ACTION ITEM. An acceptable answer contains each line of the material, unchanged.

*** Block opens ***

-- ==== Sys2Proof/Machine/TileAlu.lean ====
section
/-! DEFINITION. Tile arithmetic: element-wise operations, comparison and selection, special functions, reductions, conversion,
nested-precision planes and the chain reduction (spec/06_tile_arithmetic.md R142 to R156). -/

namespace Sys2Proof.Machine

/-- The result of a tile operation: its shape word, its size, and each element with its flags. -/
structure Grid where
  shape : BitVec 16
  rows : Nat
  cols : Nat
  value : Nat → Nat → Nat × Flags

/-- Write a result: td is full at once, its padding zero, and the flags are ORed into FLG (R143, R144). -/
def writeGrid (x : TReg) (g : Grid) (s : State) : State :=
  let table := (List.range g.rows).map fun i => (List.range g.cols).map fun j => g.value i j
  let fl := (table.flatten.map Prod.snd).foldl Flags.join {}
  let data := buildTile (shapeSize g.shape) g.rows g.cols fun i j => ((table.getD i []).getD j (0, {})).1
  setFlags fl (writeT x data g.shape s)

/-- The operation format (R143): explicit, or ta's. -/
def opFormat (f : BitVec 4) (a : Tile) : Nat := if f = 15 then shapeFmt a.shape else f.toNat

/-- Is an operand matched with ta (R143)? -/
def matched (e : Nat) (a b : BitVec 16) : Bool :=
  shapeRows b == shapeRows a && shapeRb b == shapeRb a && shapeSize b == e

/-- The operands of an operation of major 0x24, as its element rule sees them. -/
structure Operands where
  f : Nat
  e : Nat
  rows : Nat
  cols : Nat
  a : Tile
  b : Tile
  d : Tile

/-- An operation of major 0x24: the checks of R143, then its result. `other` is tb where the operation has one, `old` says
that it reads td, and `free` that tb is not matched but has a check of its own. -/
def opAlu (x y : TReg) (w : Bool) (other : Option (TReg × Bool)) (old : Bool) (f : BitVec 4) (allowed : Nat → Bool)
    (free : Option (Operands → Bool)) (g : Operands → Grid) : Op :=
  { tiles := [x, y] ++ (match other with
      | some (z, _) => [z]
      | none => [])
    srcs := (if old then [Src.t x false] else []) ++ [.t y w] ++ (match other with
      | some (z, v) => [.t z v]
      | none => [])
    body := fun s => do
      let a := s.tile y
      let b := match other with
        | some (z, _) => s.tile z
        | none => a
      let fmt := opFormat f a
      let e := Num.size fmt
      let o : Operands := { f := fmt, e := e, rows := shapeRows a.shape, cols := shapeRb a.shape / e, a := a, b := b, d := s.tile x }
      ensure (allowed fmt) .tileFormat s
      ensure (shapeSize a.shape == e) .tileFormat s
      ensure (match free with
        | some check => check o
        | none => matched e a.shape b.shape) .tileFormat s
      ensure (!old || matched e a.shape (s.tile x).shape) .tileFormat s
      .ok (writeGrid x (g o) s) }

/-- The shape word of a result with ta's ROWS and RB (R143). -/
def likeA (o : Operands) (fmt : Nat) : BitVec 16 := mkShape fmt (shapeRb o.a.shape) o.rows

/-- An element-wise result: a function of the elements of ta, tb and the old td. -/
def each (f : Operands → Nat → Nat → Nat → Nat × Flags) (o : Operands) : Grid :=
  { shape := likeA o o.f, rows := o.rows, cols := o.cols,
    value := fun i j => f o (elem o.a.data o.e i j) (elem o.b.data o.e i j) (elem o.d.data o.e i j) }

/-- Formats that a row of R57 allows. -/
def arith (f : Nat) : Bool := decide (f ≤ 5)
def ints (f : Nat) : Bool := decide (f ≤ 3)
def floats (f : Nat) : Bool := f == 4 || f == 5
def reds (f : Nat) : Bool := decide (2 ≤ f) && decide (f ≤ 5)
def anyFormat (f : Nat) : Bool := decide (f ≤ 7)

/-! Element rules (R145 to R149). -/

/-- An exact integer written at n bits, with or without saturation (R102). -/
def intResult (n : Nat) (sat : Bool) (x : Int) : Nat × Flags :=
  if sat then
    let (y, c) := satN n x
    (Num.ofSigned n y, { sat := c })
  else (Num.ofSigned n x, {})

/-- TADD, TSUB and TMUL (R145). -/
def arithRule (int : Int → Int → Int) (fp : Num.Val → Num.Val → Num.Val) (sat : Bool) (o : Operands) (a b _ : Nat) : Nat × Flags :=
  let n := 8 * o.e
  if Num.isInt o.f then intResult n sat (int (Num.toSigned n a) (Num.toSigned n b))
  else Num.roundFp o.f .rne (fp (Num.value o.f a) (Num.value o.f b))

/-- TMIN and TMAX (R145). -/
def extremeRule (max : Bool) (o : Operands) (a b _ : Nat) : Nat × Flags :=
  let n := 8 * o.e
  if Num.isInt o.f then (if decide (Num.toSigned n a ≤ Num.toSigned n b) != max then a else b, {}) else Num.minMax o.f max a b

/-- TABS and TNEG (R145): a floating element changes its sign bit only. -/
def signRule (neg : Bool) (sat : Bool) (o : Operands) (a _ _ : Nat) : Nat × Flags :=
  let n := 8 * o.e
  let x := Num.toSigned n a
  if Num.isInt o.f then intResult n sat (if neg then -x else Int.ofNat x.natAbs)
  else match Num.value o.f a with
    | .nan sn => ((Num.fpOf o.f).nan, { inv := sn })
    | _ => (if neg then a ^^^ 2 ^ (n - 1) else a % 2 ^ (n - 1), {})

/-- TFMA (R146). -/
def fmaRule (o : Operands) (a b d : Nat) : Nat × Flags :=
  Num.roundFp o.f .rne (Num.fma (Num.value o.f a) (Num.value o.f b) (Num.value o.f d))

/-- TAND, TOR and TXOR (R147). -/
def bitRule (f : Nat → Nat → Nat) (_ : Operands) (a b _ : Nat) : Nat × Flags := (f a b, {})

/-- TSHL (R147): the count is all n bits of tb; with saturation the product is exact before clamping. -/
def shlRule (sat : Bool) (o : Operands) (a c _ : Nat) : Nat × Flags :=
  let n := 8 * o.e
  let x := Num.toSigned n a
  if sat then
    if c < n then intResult n true (x * 2 ^ c)
    else if x = 0 then (0, {})
    else (Num.ofSigned n (if x < 0 then -(2 ^ (n - 1)) else 2 ^ (n - 1) - 1), { sat := true })
  else (if c < n then a * 2 ^ c % 2 ^ n else 0, {})

/-- TSHR (R147). -/
def shrRule (o : Operands) (a c _ : Nat) : Nat × Flags := (if c < 8 * o.e then a / 2 ^ c else 0, {})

*** Block closes ***

TASK ANSWER.
-- ==== Sys2Proof/Machine/TileAlu.lean ====
section
/-! DEFINITION. Tile arithmetic: element-wise operations, comparison and selection, special functions, reductions, conversion,
nested-precision planes and the chain reduction (spec/06_tile_arithmetic.md R142 to R156). -/

namespace Sys2Proof.Machine

/-- The result of a tile operation: its shape word, its size, and each element with its flags. -/
structure Grid where
  shape : BitVec 16
  rows : Nat
  cols : Nat
  value : Nat → Nat → Nat × Flags

/-- Write a result: td is full at once, its padding zero, and the flags are ORed into FLG (R143, R144). -/
def writeGrid (x : TReg) (g : Grid) (s : State) : State :=
  let table := (List.range g.rows).map fun i => (List.range g.cols).map fun j => g.value i j
  let fl := (table.flatten.map Prod.snd).foldl Flags.join {}
  let data := buildTile (shapeSize g.shape) g.rows g.cols fun i j => ((table.getD i []).getD j (0, {})).1
  setFlags fl (writeT x data g.shape s)

/-- The operation format (R143): explicit, or ta's. -/
def opFormat (f : BitVec 4) (a : Tile) : Nat := if f = 15 then shapeFmt a.shape else f.toNat

/-- Is an operand matched with ta (R143)? -/
def matched (e : Nat) (a b : BitVec 16) : Bool :=
  shapeRows b == shapeRows a && shapeRb b == shapeRb a && shapeSize b == e

/-- The operands of an operation of major 0x24, as its element rule sees them. -/
structure Operands where
  f : Nat
  e : Nat
  rows : Nat
  cols : Nat
  a : Tile
  b : Tile
  d : Tile

/-- An operation of major 0x24: the checks of R143, then its result. `other` is tb where the operation has one, `old` says
that it reads td, and `free` that tb is not matched but has a check of its own. -/
def opAlu (x y : TReg) (w : Bool) (other : Option (TReg × Bool)) (old : Bool) (f : BitVec 4) (allowed : Nat → Bool)
    (free : Option (Operands → Bool)) (g : Operands → Grid) : Op :=
  { tiles := [x, y] ++ (match other with
      | some (z, _) => [z]
      | none => [])
    srcs := (if old then [Src.t x false] else []) ++ [.t y w] ++ (match other with
      | some (z, v) => [.t z v]
      | none => [])
    body := fun s => do
      let a := s.tile y
      let b := match other with
        | some (z, _) => s.tile z
        | none => a
      let fmt := opFormat f a
      let e := Num.size fmt
      let o : Operands := { f := fmt, e := e, rows := shapeRows a.shape, cols := shapeRb a.shape / e, a := a, b := b, d := s.tile x }
      ensure (allowed fmt) .tileFormat s
      ensure (shapeSize a.shape == e) .tileFormat s
      ensure (match free with
        | some check => check o
        | none => matched e a.shape b.shape) .tileFormat s
      ensure (!old || matched e a.shape (s.tile x).shape) .tileFormat s
      .ok (writeGrid x (g o) s) }

/-- The shape word of a result with ta's ROWS and RB (R143). -/
def likeA (o : Operands) (fmt : Nat) : BitVec 16 := mkShape fmt (shapeRb o.a.shape) o.rows

/-- An element-wise result: a function of the elements of ta, tb and the old td. -/
def each (f : Operands → Nat → Nat → Nat → Nat × Flags) (o : Operands) : Grid :=
  { shape := likeA o o.f, rows := o.rows, cols := o.cols,
    value := fun i j => f o (elem o.a.data o.e i j) (elem o.b.data o.e i j) (elem o.d.data o.e i j) }

/-- Formats that a row of R57 allows. -/
def arith (f : Nat) : Bool := decide (f ≤ 5)
def ints (f : Nat) : Bool := decide (f ≤ 3)
def floats (f : Nat) : Bool := f == 4 || f == 5
def reds (f : Nat) : Bool := decide (2 ≤ f) && decide (f ≤ 5)
def anyFormat (f : Nat) : Bool := decide (f ≤ 7)

/-! Element rules (R145 to R149). -/

/-- An exact integer written at n bits, with or without saturation (R102). -/
def intResult (n : Nat) (sat : Bool) (x : Int) : Nat × Flags :=
  if sat then
    let (y, c) := satN n x
    (Num.ofSigned n y, { sat := c })
  else (Num.ofSigned n x, {})

/-- TADD, TSUB and TMUL (R145). -/
def arithRule (int : Int → Int → Int) (fp : Num.Val → Num.Val → Num.Val) (sat : Bool) (o : Operands) (a b _ : Nat) : Nat × Flags :=
  let n := 8 * o.e
  if Num.isInt o.f then intResult n sat (int (Num.toSigned n a) (Num.toSigned n b))
  else Num.roundFp o.f .rne (fp (Num.value o.f a) (Num.value o.f b))

/-- TMIN and TMAX (R145). -/
def extremeRule (max : Bool) (o : Operands) (a b _ : Nat) : Nat × Flags :=
  let n := 8 * o.e
  if Num.isInt o.f then (if decide (Num.toSigned n a ≤ Num.toSigned n b) != max then a else b, {}) else Num.minMax o.f max a b

/-- TABS and TNEG (R145): a floating element changes its sign bit only. -/
def signRule (neg : Bool) (sat : Bool) (o : Operands) (a _ _ : Nat) : Nat × Flags :=
  let n := 8 * o.e
  let x := Num.toSigned n a
  if Num.isInt o.f then intResult n sat (if neg then -x else Int.ofNat x.natAbs)
  else match Num.value o.f a with
    | .nan sn => ((Num.fpOf o.f).nan, { inv := sn })
    | _ => (if neg then a ^^^ 2 ^ (n - 1) else a % 2 ^ (n - 1), {})

/-- TFMA (R146). -/
def fmaRule (o : Operands) (a b d : Nat) : Nat × Flags :=
  Num.roundFp o.f .rne (Num.fma (Num.value o.f a) (Num.value o.f b) (Num.value o.f d))

/-- TAND, TOR and TXOR (R147). -/
def bitRule (f : Nat → Nat → Nat) (_ : Operands) (a b _ : Nat) : Nat × Flags := (f a b, {})

/-- TSHL (R147): the count is all n bits of tb; with saturation the product is exact before clamping. -/
def shlRule (sat : Bool) (o : Operands) (a c _ : Nat) : Nat × Flags :=
  let n := 8 * o.e
  let x := Num.toSigned n a
  if sat then
    if c < n then intResult n true (x * 2 ^ c)
    else if x = 0 then (0, {})
    else (Num.ofSigned n (if x < 0 then -(2 ^ (n - 1)) else 2 ^ (n - 1) - 1), { sat := true })
  else (if c < n then a * 2 ^ c % 2 ^ n else 0, {})

/-- TSHR (R147). -/
def shrRule (o : Operands) (a c _ : Nat) : Nat × Flags := (if c < 8 * o.e then a / 2 ^ c else 0, {})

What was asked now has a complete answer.